Sigurd Vedal, 47, began his ‘Rich Meet Beautiful’ website in Scandinavia, launching a recruitment drive to expand the business in Belgium in 2018 with a promise to provide young when with a “Fifty Shades of Grey” experience, according to the Guardian.

Vedal placed billboards recruiting for the website near university campuses, causing the Université Libre de Bruxelles to complain.

“We presumed the existence of a sexual counterpart to the registration on this site,” a spokesman for the institution told the newspaper.

“The message is: ‘you’re young, you’re beautiful, go out with a sugar daddy!’ Everyone understands what it’s about,” they added.

In response, the Belgian authorities are now charging the CEO with violating anti-sexism laws, debauchery, and public incitement to debauchery.

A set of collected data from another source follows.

theorem RoundsAt.overflow_iff {x : ℚ} {k sig : Nat} (hw : f.Wide) (h : RoundsAt f x k sig) :
    f.top ≤ k * 2 ^ f.fracBits + sig ↔ f.limitOf ≤ x := by
  obtain ⟨hm, hbias⟩ := hw.maxExp_eq
  obtain ⟨K, hK⟩ : ∃ K, f.maxExp = K + 2 := ⟨f.maxExp - 2, by omega⟩
  have hB : 0 < 2 ^ f.fracBits := Nat.two_pow_pos _
  have htop : f.top = K * 2 ^ f.fracBits + 2 * 2 ^ f.fracBits := by unfold FpFormat.top; rw [hK]; ring
  have hU : f.limitOf * 2 = (4 * 2 ^ f.fracBits - 1) * 2 ^ (f.minLsb + (K : Int)) := by
    have e1 : f.minLsb + (K : Int) = f.bias + -(f.fracBits : Int) := by unfold FpFormat.minLsb; omega
    unfold FpFormat.limitOf
    rw [e1, two_pow_split, show -(f.fracBits : Int) - 1 = -(f.fracBits : Int) + (-1) by ring, two_pow_split,
      zpow_neg, zpow_natCast]
    have : (2 : ℚ) ^ f.fracBits ≠ 0 := by positivity
    field_simp
    norm_num
    ring
  have hle := h.sig_le
  rw [pow_succ] at hle
  have hp := two_pow_pos (f.minLsb + (K : Int))
  have hBq : (1 : ℚ) ≤ 2 ^ f.fracBits := by exact_mod_cast hB
  rcases lt_trichotomy k K with hk | hk | hk
  · constructor
    · intro ht
      exfalso
      rw [htop] at ht
      have : (k + 1) * 2 ^ f.fracBits ≤ K * 2 ^ f.fracBits := Nat.mul_le_mul_right _ hk
      have e : (k + 1) * 2 ^ f.fracBits = k * 2 ^ f.fracBits + 2 ^ f.fracBits := by ring
      have : 2 ^ f.fracBits = sig - 2 ^ f.fracBits ∨ sig < 2 * 2 ^ f.fracBits := by omega
      omega
    · intro hx
      exfalso
      have h1 := h.below
      have h2 : (2 : ℚ) ^ (f.minLsb + (k : Int)) * 2 ≤ 2 ^ (f.minLsb + (K : Int)) := by
        have : (2 : ℚ) ^ (f.minLsb + (k : Int)) * 2 = 2 ^ (f.minLsb + (k : Int) + 1) := by
            rw [two_pow_split _ 1, zpow_one]
        rw [this]
        exact zpow_le_zpow_right₀ (by norm_num) (by omega)
      rw [pow_succ] at h1
      generalize (2 : ℚ) ^ (f.minLsb + (k : Int)) = U at *
      generalize (2 : ℚ) ^ (f.minLsb + (K : Int)) = V at *
      generalize (2 : ℚ) ^ f.fracBits = B at *
      nlinarith
  · subst hk
    rw [htop]
    constructor
    · intro ht
      have hs : sig = 2 * 2 ^ f.fracBits := by omega
      have h1 := h.low
      have hs' : (sig : ℚ) = 2 * 2 ^ f.fracBits := by rw [hs]; push_cast; rfl
      rw [hs'] at h1
      linarith
    · intro hx
      have h1 := h.high
      have h2 : (4 * 2 ^ f.fracBits - 1) * (2 : ℚ) ^ (f.minLsb + (k : Int)) ≤ (2 * sig + 1) * 2 ^ (f.minLsb + (k : Int)) := by
        linarith
      have h3 := le_of_mul_le_mul_right h2 hp
      have h4 : 2 * 2 ^ f.fracBits ≤ sig + 1 := by
        have : (2 * 2 ^ f.fracBits : ℚ) ≤ sig + 1 := by linarith
        exact_mod_cast this
      by_contra hc
      have h5 : sig + 1 = 2 * 2 ^ f.fracBits := by omega
      have h6 : (sig : ℚ) = 2 * 2 ^ f.fracBits - 1 := by
        have : (sig : ℚ) + 1 = 2 * 2 ^ f.fracBits := by exact_mod_cast h5
        linarith
      have := h.even (.inr (le_antisymm h1 (by rw [h6]; linarith)))
      omega
  · constructor
    · intro _
      rcases h.above with h0 | h0
      · omega
      · have h2 : (2 : ℚ) ^ (f.minLsb + (K : Int)) * 2 ≤ 2 ^ (f.minLsb + (k : Int)) := by
          have : (2 : ℚ) ^ (f.minLsb + (K : Int)) * 2 = 2 ^ (f.minLsb + (K : Int) + 1) := by
            rw [two_pow_split _ 1, zpow_one]
          rw [this]
          exact zpow_le_zpow_right₀ (by norm_num) (by omega)
        generalize (2 : ℚ) ^ (f.minLsb + (k : Int)) = U at *
        generalize (2 : ℚ) ^ (f.minLsb + (K : Int)) = V at *
        generalize (2 : ℚ) ^ f.fracBits = B at *
        nlinarith
    · intro _
      rw [htop]
      have h1 := h.sig_ge.resolve_left (by omega)
      have : (K + 1) * 2 ^ f.fracBits ≤ k * 2 ^ f.fracBits := Nat.mul_le_mul_right _ hk
      have e : (K + 1) * 2 ^ f.fracBits = K * 2 ^ f.fracBits + 2 ^ f.fracBits := by ring
      omega

/-! ### Rounding, seen from a format's bits -/

/-- The sign of a number as a factor. -/
def sgn (neg : Bool) : ℚ := if neg then -1 else 1

theorem sgn_abs (neg : Bool) : |sgn neg| = 1 := by cases neg <;> simp [sgn]

theorem sgn_mul_sgn (neg : Bool) : sgn neg * sgn neg = 1 := by cases neg <;> norm_num [sgn]

theorem sgn_xor (a b : Bool) : sgn (a ^^ b) = sgn a * sgn b := by cases a <;> cases b <;> norm_num [sgn]

theorem sgn_not (a : Bool) : sgn (!a) = -sgn a := by cases a <;> norm_num [sgn]

/-- The bits `r` of the format `F` have the sign `neg` and the magnitude bits `c` of `f`. -/
structure Codes (F : NumberFormat) (f : FpFormat) {w : Nat} (r : BitVec w) (neg : Bool) (c : Nat) : Prop where
  sign : F.sign r = neg
  infinite : c = f.top → F.Infinite r
  finite : c < f.top → F.Finite r
  value : c < f.top → F.value r = sgn neg * f.magOf c
  significand : c < f.top → F.significand r = f.sigOf c

/-- Every finite pattern of `F` has magnitude bits of `f`. -/
structure Reads (F : NumberFormat) (f : FpFormat) (w : Nat) : Prop where
  wide : f.Wide
  limit : F.limit = f.limitOf
  finite : ∀ v : BitVec w, F.Finite v → ∃ c, c < f.top ∧ Codes F f v (F.sign v) c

Vedal’s lawyer Eric Cusas said Rich Meet Beautiful was not about sex, describing it as “a specialised site aimed at bringing certain people together with a nice physique and others who are well-off” and insisting that any perceived sexual element was “only in the eye of the observer”.

Some of the posters show a woman lying prone in her bra with her eyes closed and her mouth open, with a shirtless man bearing down on top of her from behind.

Vedal has also run poster campaigns in the United Kingdom, targeting universities including the City of London Law School, London School of Economics (LSE), and Kings College London in an attempt to recruit 100,000 users.

“It’s disgusting. It should be illegal for these perverts to pray on youngsters like this,” a student at one of the universities told MailOnline.

“University is expensive, we all know that, and I’m in a massive amount of debt.

“But me and my friends would never turn to prostitution in order to reduce that, and these sorts of websites are tantamount to that — it’s exploitative and wrong,” she said.